Workout of the day – Friday October 14th
Warm up
2 rounds:
10 plate halo each way
10 plate overhead squats
10 plate squats with press out
10 plate ground to overheads
Snatch cycling
Every 90 sec for 10 rounds, alternating between:
8 power snatches at 60% of 1 RM snatch
16 alternating DB snatches 50/35 lbs
Note: this is 5 rounds of each.
Conditioning
For time:
2 rounds of:
9 toes to bars
9 overhead squats 95/65 lbs
Then, 2 rounds of:
12 toes to bars
12 overhead squats 95/65 lbs
Then, 2 rounds of:
15 toes to bars
15 overhead squats 95/65 lbs
Time cap: 15min
Goal: <10 min
Note: there is no pause between each part of 2 rounds, the reps increase every 2 rounds.

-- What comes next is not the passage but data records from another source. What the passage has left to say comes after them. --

/-! ### The obligations -/

/-- Settles O26: each of the agents' operations keeps the invariant, and a step is one of them. -/
theorem everyStepKeepsTheInvariant : Obligations.EveryStepKeepsTheInvariant := fun _ _ h hs => inv_step h hs

/-- Settles O29: the initializer, the two edges of reset and an idle turn always have a next state, and so has a service,
whose word is a word of the port; a requester's turn is refused only at a call that cannot be presented. -/
theorem stepStopsOnlyAtAnUnpresentableCall : Obligations.StepStopsOnlyAtAnUnpresentableCall := by
  intro s h
  obtain ⟨left, hleft⟩ := pickAgent_snd s
  obtain ⟨agent, hagent⟩ : ∃ agent, pickAgent s = (agent, { s with schedule := left }) := ⟨_, Prod.ext rfl hleft⟩
  have hturn : State.Inv { s with schedule := left } := h.with_turn s.serving left
  cases agent with
  | service r => exact .inl (exists_step_of_service hturn hagent)
  | initializer => exact .inl ⟨_, step_initializer hagent⟩
  | requester r =>
    rw [step_requester hagent]
    refine (requesterStep_next_or_refused r _).imp id fun ⟨q, c, rest, ⟨hq, hidle, hscript⟩, hw, hrefused⟩ => ?_
    exact ⟨r, q, c, rest, by rw [hagent], hq, hidle, hscript, hw, hrefused⟩
  | assertReset => exact .inl ⟨_, step_assertReset hagent⟩
  | releaseReset => exact .inl ⟨_, step_releaseReset hagent⟩
  | idle => exact .inl ⟨_, step_idle hagent⟩

/-- Settles O30: a service sets a mark or leaves it, and no other operation touches one. -/
theorem faultMarkIsNeverCleared : Obligations.FaultMarkIsNeverCleared := fun _ _ r q hs => marksKept_step hs r q

/-- Settles O6: the agent that moves is the service of r, by the schedule or by default. -/
theorem stepRunsTheOutstandingRequest : Obligations.StepRunsTheOutstandingRequest := by
  refine fun s r q w i hq hw hdec => ⟨fun rest hs => ?_, fun hs hi hlow => ?_⟩
  · exact step_of_pickAgent_service (pickAgent_cons s _ _ hs) hq hw hdec
  · have hp : pickAgent s = (.service r, s) := by rw [pickAgent_nil s hs, defaultAgent_eq_service hi hq hw hlow]
    exact step_of_pickAgent_service hp hq hw hdec

/-- Settles O7: the word placed is outstanding at requester 0, whose service is first on the schedule. -/
theorem placedWordIsRunByTheNextStep : Obligations.PlacedWordIsRunByTheNextStep := by
  intro s nbits w i hdec
  obtain ⟨q, hq, hw⟩ := placeWord_waiting (tableWord nbits w) s.requesters
  have hrun := (stepRunsTheOutstandingRequest (s.withFetchWord nbits w) 0 q _ i hq hw (decode_tableWord hdec)).1 _ rfl
  exact ⟨_, hrun, rfl, rfl, rfl, rfl, rfl, rfl, rfl, rfl, rfl⟩
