/-- The Logbook (R442 to R461). Entries are the raw 64 bytes of R446 or R454, oldest first. -/
structure Log where
  headA : Option LogHead
  headB : Option LogHead
  acked : Nat
  entries : List Bytes
  overwritten : Nat
  ckptLast : Nat
  timeBase : Nat
  discont : Nat
  due : List LogDue
  written : Nat
  unlogged : Nat
  ovwSince : Nat
  ovwAt : Option Nat
  winStart : Nat
  owed : Bool
  sinceCkpt : Nat
  signing : Option Bytes
  warned : Bool
  stSeen : Nat
  auditCert : Bytes
  secs : Nat
  fracFrames : Nat
  deriving DecidableEq, Repr

/-- How the Stile ends a refused command downstream so that the flash ignores it (R118): before its last address bit, before the
last bit of its first data byte, or after 3 further clocks. -/
inductive CutAt where
  | address | data | clocks
  deriving DecidableEq, Repr

/-- What the device sent, drove or answered in the last command: the model's own record (log 7). -/
inductive Out where
  | up (port : Nat) (data : Bytes)
  | down (port cs opcode addr : Nat) (data : Bytes)
  | cut (port opcode : Nat) (at_ : CutAt)
  | downSeq (port : Nat) (cmds : List Bytes)
  | undriven (port : Nat)
  | reply (sess seq status info : Nat) (payload : Bytes)
  | spdm (transport peer code : Nat) (payload : Bytes)
  | pldm (transport code : Nat) (payload : Bytes)
  | mctp (bus binding addr src dst tag : Nat) (payload : Bytes)
  | secured (transport peer session code : Nat) (payload : Bytes)
  | i3c (bus code : Nat)
  | dtls (port code : Nat)
  | read (value : Nat)
  | dmaRead (pad tag addr len : Nat)
  | dmaWrite (pad addr : Nat) (data : Bytes)
  | msix (fn vector : Nat)
  | bootFlash (opcode addrBytes khz addr len : Nat)
  | bootWrite (addr : Nat) (data : Bytes)
  | link (member code : Nat) (payload : Bytes)
  | passed (port member : Nat)
  | jtag (payload : Bytes)
  | discard
  deriving DecidableEq, Repr

end Sys2Proof.Machine
end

Scaling: replace the toes to bars with hanging knee raises or V-ups. Focus on depth of overhead squat, so lower the weight if it restricts range of motion.
EVF360
Part A
5 rounds for max reps, one minute per station, rotating through:
Max cal ski/bike
Max alternating dumbbell renegade rows 50/35 lbs
Max single KB snatches 24/16 kg
Part B
For time:
2 rounds of:
9 toes to bars
9 plate overhead squats 45/35 lbs
Then, 2 rounds of:
12 toes to bars
12 plate overhead squats 45/35 lbs
Then, 2 rounds of:
15 toes to bars
15 plate overhead squats 45/35 lbs
Time cap: 13 min
Goal: <9 min
Note: there is no pause between each part of 2 rounds, the reps increase every 2 rounds.
Scaling: replace the toes to bars with hanging knee raises or V-ups. Focus on depth of overhead squat, so lower the weight if it restricts range of motion.